Not taking custom tokenizer?
bitwombat opened this issue · comments
Bit Wombat commented
I'm rusty on my JS so I'm probably doing something dumb here, but I can't get your classifier to take a custom tokenizer.
const classifier = bayes({'tokenizer': tokenizer});
var tokenizer = function (text) {
var rgxPunctuation = /[^(a-zA-Z)+\s]/g
var sanitized = text.replace(rgxPunctuation, ' ').toLowerCase();
return sanitized.split(/\s+/)
}
If I put a console.log in there, it's clear it's not getting executed.
Jason Wohlgemuth commented
I am just passing through, but you might try putting your var tokenizer
above const classifier
(where it is used) and adding a new
in front of bayes({...
:
var tokenizer = function (text) {
var rgxPunctuation = /[^(a-zA-Z)+\s]/g
var sanitized = text.replace(rgxPunctuation, ' ').toLowerCase();
return sanitized.split(/\s+/)
};
const classifier = new bayes({'tokenizer': tokenizer});
I tried the above code in RunKit and it appeared to work as expected.

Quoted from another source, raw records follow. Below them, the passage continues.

/-! ### State.countDraw -/

@[simp] theorem State.countDraw_v : (s.countDraw).v = s.v := rfl
@[simp] theorem State.countDraw_i : (s.countDraw).i = s.i := rfl
@[simp] theorem State.countDraw_pc : (s.countDraw).pc = s.pc := rfl
@[simp] theorem State.countDraw_sp : (s.countDraw).sp = s.sp := rfl
@[simp] theorem State.countDraw_stack : (s.countDraw).stack = s.stack := rfl
@[simp] theorem State.countDraw_dt : (s.countDraw).dt = s.dt := rfl
@[simp] theorem State.countDraw_st : (s.countDraw).st = s.st := rfl
@[simp] theorem State.countDraw_disp : (s.countDraw).disp = s.disp := rfl
@[simp] theorem State.countDraw_mem : (s.countDraw).mem = s.mem := rfl
@[simp] theorem State.countDraw_rs : (s.countDraw).rs = s.rs := rfl
@[simp] theorem State.countDraw_kl : (s.countDraw).kl = s.kl := rfl
@[simp] theorem State.countDraw_sr : (s.countDraw).sr = s.sr := rfl
@[simp] theorem State.countDraw_cfg : (s.countDraw).cfg = s.cfg := rfl
@[simp] theorem State.countDraw_keys : (s.countDraw).keys = s.keys := rfl
@[simp] theorem State.countDraw_rnd : (s.countDraw).rnd = s.rnd := rfl
@[simp] theorem State.countDraw_result : (s.countDraw).result = s.result := rfl
@[simp] theorem State.countDraw_ops : (s.countDraw).ops = s.ops := rfl
@[simp] theorem State.countDraw_draws : (s.countDraw).draws = s.draws + 1 := rfl
@[simp] theorem State.countDraw_loadable : (s.countDraw).loadable = s.loadable := rfl

/-! ### State.setReg -/

@[simp] theorem State.setReg_v (k : RegIx) (b : Byte) : (s.setReg k b).v = s.v.set k.val b := rfl
@[simp] theorem State.setReg_i (k : RegIx) (b : Byte) : (s.setReg k b).i = s.i := rfl
@[simp] theorem State.setReg_pc (k : RegIx) (b : Byte) : (s.setReg k b).pc = s.pc := rfl
@[simp] theorem State.setReg_sp (k : RegIx) (b : Byte) : (s.setReg k b).sp = s.sp := rfl
@[simp] theorem State.setReg_stack (k : RegIx) (b : Byte) : (s.setReg k b).stack = s.stack := rfl
@[simp] theorem State.setReg_dt (k : RegIx) (b : Byte) : (s.setReg k b).dt = s.dt := rfl
@[simp] theorem State.setReg_st (k : RegIx) (b : Byte) : (s.setReg k b).st = s.st := rfl
@[simp] theorem State.setReg_disp (k : RegIx) (b : Byte) : (s.setReg k b).disp = s.disp := rfl
@[simp] theorem State.setReg_mem (k : RegIx) (b : Byte) : (s.setReg k b).mem = s.mem := rfl
@[simp] theorem State.setReg_rs (k : RegIx) (b : Byte) : (s.setReg k b).rs = s.rs := rfl
@[simp] theorem State.setReg_kl (k : RegIx) (b : Byte) : (s.setReg k b).kl = s.kl := rfl
@[simp] theorem State.setReg_sr (k : RegIx) (b : Byte) : (s.setReg k b).sr = s.sr := rfl
@[simp] theorem State.setReg_cfg (k : RegIx) (b : Byte) : (s.setReg k b).cfg = s.cfg := rfl
@[simp] theorem State.setReg_keys (k : RegIx) (b : Byte) : (s.setReg k b).keys = s.keys := rfl
@[simp] theorem State.setReg_rnd (k : RegIx) (b : Byte) : (s.setReg k b).rnd = s.rnd := rfl
@[simp] theorem State.setReg_result (k : RegIx) (b : Byte) : (s.setReg k b).result = s.result := rfl
@[simp] theorem State.setReg_ops (k : RegIx) (b : Byte) : (s.setReg k b).ops = s.ops := rfl
@[simp] theorem State.setReg_draws (k : RegIx) (b : Byte) : (s.setReg k b).draws = s.draws := rfl
@[simp] theorem State.setReg_loadable (k : RegIx) (b : Byte) : (s.setReg k b).loadable = s.loadable := rfl

/-! ### State.setI -/

@[simp] theorem State.setI_v (w : Word) : (s.setI w).v = s.v := rfl
@[simp] theorem State.setI_i (w : Word) : (s.setI w).i = w := rfl
@[simp] theorem State.setI_pc (w : Word) : (s.setI w).pc = s.pc := rfl
@[simp] theorem State.setI_sp (w : Word) : (s.setI w).sp = s.sp := rfl
@[simp] theorem State.setI_stack (w : Word) : (s.setI w).stack = s.stack := rfl
@[simp] theorem State.setI_dt (w : Word) : (s.setI w).dt = s.dt := rfl
@[simp] theorem State.setI_st (w : Word) : (s.setI w).st = s.st := rfl
@[simp] theorem State.setI_disp (w : Word) : (s.setI w).disp = s.disp := rfl
@[simp] theorem State.setI_mem (w : Word) : (s.setI w).mem = s.mem := rfl
@[simp] theorem State.setI_rs (w : Word) : (s.setI w).rs = s.rs := rfl
@[simp] theorem State.setI_kl (w : Word) : (s.setI w).kl = s.kl := rfl
@[simp] theorem State.setI_sr (w : Word) : (s.setI w).sr = s.sr := rfl
@[simp] theorem State.setI_cfg (w : Word) : (s.setI w).cfg = s.cfg := rfl
@[simp] theorem State.setI_keys (w : Word) : (s.setI w).keys = s.keys := rfl
@[simp] theorem State.setI_rnd (w : Word) : (s.setI w).rnd = s.rnd := rfl
@[simp] theorem State.setI_result (w : Word) : (s.setI w).result = s.result := rfl
@[simp] theorem State.setI_ops (w : Word) : (s.setI w).ops = s.ops := rfl
@[simp] theorem State.setI_draws (w : Word) : (s.setI w).draws = s.draws := rfl
@[simp] theorem State.setI_loadable (w : Word) : (s.setI w).loadable = s.loadable := rfl

/-! ### State.jump -/

@[simp] theorem State.jump_v (p : Word) : (s.jump p).v = s.v := rfl
@[simp] theorem State.jump_i (p : Word) : (s.jump p).i = s.i := rfl
@[simp] theorem State.jump_pc (p : Word) : (s.jump p).pc = p := rfl
@[simp] theorem State.jump_sp (p : Word) : (s.jump p).sp = s.sp := rfl
@[simp] theorem State.jump_stack (p : Word) : (s.jump p).stack = s.stack := rfl
@[simp] theorem State.jump_dt (p : Word) : (s.jump p).dt = s.dt := rfl
@[simp] theorem State.jump_st (p : Word) : (s.jump p).st = s.st := rfl
@[simp] theorem State.jump_disp (p : Word) : (s.jump p).disp = s.disp := rfl
@[simp] theorem State.jump_mem (p : Word) : (s.jump p).mem = s.mem := rfl
@[simp] theorem State.jump_rs (p : Word) : (s.jump p).rs = s.rs := rfl
@[simp] theorem State.jump_kl (p : Word) : (s.jump p).kl = s.kl := rfl
@[simp] theorem State.jump_sr (p : Word) : (s.jump p).sr = s.sr := rfl
@[simp] theorem State.jump_cfg (p : Word) : (s.jump p).cfg = s.cfg := rfl
@[simp] theorem State.jump_keys (p : Word) : (s.jump p).keys = s.keys := rfl
@[simp] theorem State.jump_rnd (p : Word) : (s.jump p).rnd = s.rnd := rfl
@[simp] theorem State.jump_result (p : Word) : (s.jump p).result = .ok := rfl
@[simp] theorem State.jump_ops (p : Word) : (s.jump p).ops = s.ops := rfl
@[simp] theorem State.jump_draws (p : Word) : (s.jump p).draws = s.draws := rfl
@[simp] theorem State.jump_loadable (p : Word) : (s.jump p).loadable = s.loadable := rfl

/-! ### State.advance -/

@[simp] theorem State.advance_v : (s.advance).v = s.v := rfl
@[simp] theorem State.advance_i : (s.advance).i = s.i := rfl
@[simp] theorem State.advance_pc : (s.advance).pc = s.pc + 2 := rfl
@[simp] theorem State.advance_sp : (s.advance).sp = s.sp := rfl
@[simp] theorem State.advance_stack : (s.advance).stack = s.stack := rfl
@[simp] theorem State.advance_dt : (s.advance).dt = s.dt := rfl
@[simp] theorem State.advance_st : (s.advance).st = s.st := rfl
@[simp] theorem State.advance_disp : (s.advance).disp = s.disp := rfl
@[simp] theorem State.advance_mem : (s.advance).mem = s.mem := rfl
@[simp] theorem State.advance_rs : (s.advance).rs = s.rs := rfl
@[simp] theorem State.advance_kl : (s.advance).kl = s.kl := rfl
@[simp] theorem State.advance_sr : (s.advance).sr = s.sr := rfl
@[simp] theorem State.advance_cfg : (s.advance).cfg = s.cfg := rfl
@[simp] theorem State.advance_keys : (s.advance).keys = s.keys := rfl
@[simp] theorem State.advance_rnd : (s.advance).rnd = s.rnd := rfl
@[simp] theorem State.advance_result : (s.advance).result = .ok := rfl
@[simp] theorem State.advance_ops : (s.advance).ops = s.ops := rfl
@[simp] theorem State.advance_draws : (s.advance).draws = s.draws := rfl
@[simp] theorem State.advance_loadable : (s.advance).loadable = s.loadable := rfl

/-! ### State.skipIf -/

@[simp] theorem State.skipIf_v (c : Bool) : (s.skipIf c).v = s.v := rfl
@[simp] theorem State.skipIf_i (c : Bool) : (s.skipIf c).i = s.i := rfl
@[simp] theorem State.skipIf_pc (c : Bool) : (s.skipIf c).pc = if c then s.pc + 4 else s.pc + 2 := rfl
@[simp] theorem State.skipIf_sp (c : Bool) : (s.skipIf c).sp = s.sp := rfl
@[simp] theorem State.skipIf_stack (c : Bool) : (s.skipIf c).stack = s.stack := rfl
@[simp] theorem State.skipIf_dt (c : Bool) : (s.skipIf c).dt = s.dt := rfl
@[simp] theorem State.skipIf_st (c : Bool) : (s.skipIf c).st = s.st := rfl
@[simp] theorem State.skipIf_disp (c : Bool) : (s.skipIf c).disp = s.disp := rfl
@[simp] theorem State.skipIf_mem (c : Bool) : (s.skipIf c).mem = s.mem := rfl
@[simp] theorem State.skipIf_rs (c : Bool) : (s.skipIf c).rs = s.rs := rfl
@[simp] theorem State.skipIf_kl (c : Bool) : (s.skipIf c).kl = s.kl := rfl
@[simp] theorem State.skipIf_sr (c : Bool) : (s.skipIf c).sr = s.sr := rfl
@[simp] theorem State.skipIf_cfg (c : Bool) : (s.skipIf c).cfg = s.cfg := rfl
@[simp] theorem State.skipIf_keys (c : Bool) : (s.skipIf c).keys = s.keys := rfl
@[simp] theorem State.skipIf_rnd (c : Bool) : (s.skipIf c).rnd = s.rnd := rfl
@[simp] theorem State.skipIf_result (c : Bool) : (s.skipIf c).result = .ok := rfl
@[simp] theorem State.skipIf_ops (c : Bool) : (s.skipIf c).ops = s.ops := rfl
@[simp] theorem State.skipIf_draws (c : Bool) : (s.skipIf c).draws = s.draws := rfl
@[simp] theorem State.skipIf_loadable (c : Bool) : (s.skipIf c).loadable = s.loadable := rfl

Note: You could also use a function statement for tokenizer
to maintain its position in your code:
// since you are already using ES6, you might consider the object properties shorthand ;)
// the "new" is needed either way
const classifier = new bayes({tokenizer});
function tokenizer(text) {
var rgxPunctuation = /[^(a-zA-Z)+\s]/g
var sanitized = text.replace(rgxPunctuation, ' ').toLowerCase();
return sanitized.split(/\s+/)
}
Bit Wombat commented
Ah, thanks so much @jhwohlgemuth !
I hate getting rusty on things.
All worky.